──────── LISTED ENTRIES
-- ==== Sys2Proof/Laws/State.lean ====
section
/-! SUPPORT. What each update of the state leaves alone: one lemma for each field and update. -/

namespace Sys2Proof.Machine

variable (s : State)

/-! ### setSlot -/

@[simp] theorem State.setSlot_mem (t : Tid) (x : Slot) : (s.setSlot t x).mem = s.mem := rfl
@[simp] theorem State.setSlot_memP (t : Tid) (x : Slot) : (s.setSlot t x).memP = s.memP := rfl
@[simp] theorem State.setSlot_lmem (t : Tid) (x : Slot) : (s.setSlot t x).lmem = s.lmem := rfl
@[simp] theorem State.setSlot_lf (t : Tid) (x : Slot) : (s.setSlot t x).lf = s.lf := rfl
@[simp] theorem State.setSlot_lp (t : Tid) (x : Slot) : (s.setSlot t x).lp = s.lp := rfl
@[simp] theorem State.setSlot_cores (t : Tid) (x : Slot) : (s.setSlot t x).cores = s.cores := rfl
@[simp] theorem State.setSlot_clus (t : Tid) (x : Slot) : (s.setSlot t x).clus = s.clus := rfl
@[simp] theorem State.setSlot_qtrs (t : Tid) (x : Slot) : (s.setSlot t x).qtrs = s.qtrs := rfl
@[simp] theorem State.setSlot_banks (t : Tid) (x : Slot) : (s.setSlot t x).banks = s.banks := rfl
@[simp] theorem State.setSlot_parts (t : Tid) (x : Slot) : (s.setSlot t x).parts = s.parts := rfl
@[simp] theorem State.setSlot_launches (t : Tid) (x : Slot) : (s.setSlot t x).launches = s.launches := rfl
@[simp] theorem State.setSlot_saved (t : Tid) (x : Slot) : (s.setSlot t x).saved = s.saved := rfl
@[simp] theorem State.setSlot_xsets (t : Tid) (x : Slot) : (s.setSlot t x).xsets = s.xsets := rfl
@[simp] theorem State.setSlot_xin (t : Tid) (x : Slot) : (s.setSlot t x).xin = s.xin := rfl
@[simp] theorem State.setSlot_ports (t : Tid) (x : Slot) : (s.setSlot t x).ports = s.ports := rfl
@[simp] theorem State.setSlot_asked (t : Tid) (x : Slot) : (s.setSlot t x).asked = s.asked := rfl
@[simp] theorem State.setSlot_inflight (t : Tid) (x : Slot) : (s.setSlot t x).inflight = s.inflight := rfl
@[simp] theorem State.setSlot_cmds (t : Tid) (x : Slot) : (s.setSlot t x).cmds = s.cmds := rfl
@[simp] theorem State.setSlot_nextId (t : Tid) (x : Slot) : (s.setSlot t x).nextId = s.nextId := rfl
@[simp] theorem State.setSlot_fwstat (t : Tid) (x : Slot) : (s.setSlot t x).fwstat = s.fwstat := rfl
@[simp] theorem State.setSlot_boot (t : Tid) (x : Slot) : (s.setSlot t x).boot = s.boot := rfl
@[simp] theorem State.setSlot_mchkstat (t : Tid) (x : Slot) : (s.setSlot t x).mchkstat = s.mchkstat := rfl
@[simp] theorem State.setSlot_mchkrec (t : Tid) (x : Slot) : (s.setSlot t x).mchkrec = s.mchkrec := rfl
@[simp] theorem State.setSlot_mchkq (t : Tid) (x : Slot) : (s.setSlot t x).mchkq = s.mchkq := rfl
@[simp] theorem State.setSlot_msix (t : Tid) (x : Slot) : (s.setSlot t x).msix = s.msix := rfl
@[simp] theorem State.setSlot_spdm (t : Tid) (x : Slot) : (s.setSlot t x).spdm = s.spdm := rfl
@[simp] theorem State.setSlot_devNum (t : Tid) (x : Slot) : (s.setSlot t x).devNum = s.devNum := rfl
@[simp] theorem State.setSlot_hostRd (t : Tid) (x : Slot) : (s.setSlot t x).hostRd = s.hostRd := rfl
@[simp] theorem State.setSlot_cycle (t : Tid) (x : Slot) : (s.setSlot t x).cycle = s.cycle := rfl
@[simp] theorem State.setSlot_lfsr (t : Tid) (x : Slot) : (s.setSlot t x).lfsr = s.lfsr := rfl
@[simp] theorem State.setSlot_turnCore (t : Tid) (x : Slot) : (s.setSlot t x).turnCore = s.turnCore := rfl
@[simp] theorem State.setSlot_cur (t : Tid) (x : Slot) : (s.setSlot t x).cur = s.cur := rfl
@[simp] theorem State.setSlot_insn (t : Tid) (x : Slot) : (s.setSlot t x).insn = s.insn := rfl
@[simp] theorem State.setSlot_ilen (t : Tid) (x : Slot) : (s.setSlot t x).ilen = s.ilen := rfl
@[simp] theorem State.setSlot_free (t : Tid) (x : Slot) : (s.setSlot t x).free = s.free := rfl
@[simp] theorem State.setSlot_inputs (t : Tid) (x : Slot) : (s.setSlot t x).inputs = s.inputs := rfl

/-! ### modSlot -/

@[simp] theorem State.modSlot_mem (t : Tid) (f : Slot → Slot) : (s.modSlot t f).mem = s.mem := rfl
@[simp] theorem State.modSlot_memP (t : Tid) (f : Slot → Slot) : (s.modSlot t f).memP = s.memP := rfl
@[simp] theorem State.modSlot_lmem (t : Tid) (f : Slot → Slot) : (s.modSlot t f).lmem = s.lmem := rfl
@[simp] theorem State.modSlot_lf (t : Tid) (f : Slot → Slot) : (s.modSlot t f).lf = s.lf := rfl
@[simp] theorem State.modSlot_lp (t : Tid) (f : Slot → Slot) : (s.modSlot t f).lp = s.lp := rfl
@[simp] theorem State.modSlot_cores (t : Tid) (f : Slot → Slot) : (s.modSlot t f).cores = s.cores := rfl
@[simp] theorem State.modSlot_clus (t : Tid) (f : Slot → Slot) : (s.modSlot t f).clus = s.clus := rfl
@[simp] theorem State.modSlot_qtrs (t : Tid) (f : Slot → Slot) : (s.modSlot t f).qtrs = s.qtrs := rfl
@[simp] theorem State.modSlot_banks (t : Tid) (f : Slot → Slot) : (s.modSlot t f).banks = s.banks := rfl
@[simp] theorem State.modSlot_parts (t : Tid) (f : Slot → Slot) : (s.modSlot t f).parts = s.parts := rfl
@[simp] theorem State.modSlot_launches (t : Tid) (f : Slot → Slot) : (s.modSlot t f).launches = s.launches := rfl
@[simp] theorem State.modSlot_saved (t : Tid) (f : Slot → Slot) : (s.modSlot t f).saved = s.saved := rfl
@[simp] theorem State.modSlot_xsets (t : Tid) (f : Slot → Slot) : (s.modSlot t f).xsets = s.xsets := rfl
@[simp] theorem State.modSlot_xin (t : Tid) (f : Slot → Slot) : (s.modSlot t f).xin = s.xin := rfl
@[simp] theorem State.modSlot_ports (t : Tid) (f : Slot → Slot) : (s.modSlot t f).ports = s.ports := rfl
@[simp] theorem State.modSlot_asked (t : Tid) (f : Slot → Slot) : (s.modSlot t f).asked = s.asked := rfl
@[simp] theorem State.modSlot_inflight (t : Tid) (f : Slot → Slot) : (s.modSlot t f).inflight = s.inflight := rfl
@[simp] theorem State.modSlot_cmds (t : Tid) (f : Slot → Slot) : (s.modSlot t f).cmds = s.cmds := rfl
@[simp] theorem State.modSlot_nextId (t : Tid) (f : Slot → Slot) : (s.modSlot t f).nextId = s.nextId := rfl
@[simp] theorem State.modSlot_fwstat (t : Tid) (f : Slot → Slot) : (s.modSlot t f).fwstat = s.fwstat := rfl
@[simp] theorem State.modSlot_boot (t : Tid) (f : Slot → Slot) : (s.modSlot t f).boot = s.boot := rfl
@[simp] theorem State.modSlot_mchkstat (t : Tid) (f : Slot → Slot) : (s.modSlot t f).mchkstat = s.mchkstat := rfl
@[simp] theorem State.modSlot_mchkrec (t : Tid) (f : Slot → Slot) : (s.modSlot t f).mchkrec = s.mchkrec := rfl
@[simp] theorem State.modSlot_mchkq (t : Tid) (f : Slot → Slot) : (s.modSlot t f).mchkq = s.mchkq := rfl
@[simp] theorem State.modSlot_msix (t : Tid) (f : Slot → Slot) : (s.modSlot t f).msix = s.msix := rfl
@[simp] theorem State.modSlot_spdm (t : Tid) (f : Slot → Slot) : (s.modSlot t f).spdm = s.spdm := rfl
@[simp] theorem State.modSlot_devNum (t : Tid) (f : Slot → Slot) : (s.modSlot t f).devNum = s.devNum := rfl
@[simp] theorem State.modSlot_hostRd (t : Tid) (f : Slot → Slot) : (s.modSlot t f).hostRd = s.hostRd := rfl
@[simp] theorem State.modSlot_cycle (t : Tid) (f : Slot → Slot) : (s.modSlot t f).cycle = s.cycle := rfl
@[simp] theorem State.modSlot_lfsr (t : Tid) (f : Slot → Slot) : (s.modSlot t f).lfsr = s.lfsr := rfl
@[simp] theorem State.modSlot_turnCore (t : Tid) (f : Slot → Slot) : (s.modSlot t f).turnCore = s.turnCore := rfl
@[simp] theorem State.modSlot_cur (t : Tid) (f : Slot → Slot) : (s.modSlot t f).cur = s.cur := rfl
@[simp] theorem State.modSlot_insn (t : Tid) (f : Slot → Slot) : (s.modSlot t f).insn = s.insn := rfl
@[simp] theorem State.modSlot_ilen (t : Tid) (f : Slot → Slot) : (s.modSlot t f).ilen = s.ilen := rfl
@[simp] theorem State.modSlot_free (t : Tid) (f : Slot → Slot) : (s.modSlot t f).free = s.free := rfl
@[simp] theorem State.modSlot_inputs (t : Tid) (f : Slot → Slot) : (s.modSlot t f).inputs = s.inputs := rfl
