-- ==== Sys2Proof/Laws/Dispatch.lean ====
section
/-! SUPPORT. Each arm of exec as an equation, and the ops that may stand in a pair at once. -/

namespace Sys2Proof.Machine

variable (st : State)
────────────────
Return exactly, and only, the lines above starting at the line that contains "f).inflight = s.inflight := rfl" and ending at the line that contains "f).fwstat = s.fwstat := rfl".

> [EXERCISE SOLUTION]
@[simp] theorem State.modSlot_inflight (t : Tid) (f : Slot → Slot) : (s.modSlot t f).inflight = s.inflight := rfl
@[simp] theorem State.modSlot_cmds (t : Tid) (f : Slot → Slot) : (s.modSlot t f).cmds = s.cmds := rfl
@[simp] theorem State.modSlot_nextId (t : Tid) (f : Slot → Slot) : (s.modSlot t f).nextId = s.nextId := rfl
@[simp] theorem State.modSlot_fwstat (t : Tid) (f : Slot → Slot) : (s.modSlot t f).fwstat = s.fwstat := rfl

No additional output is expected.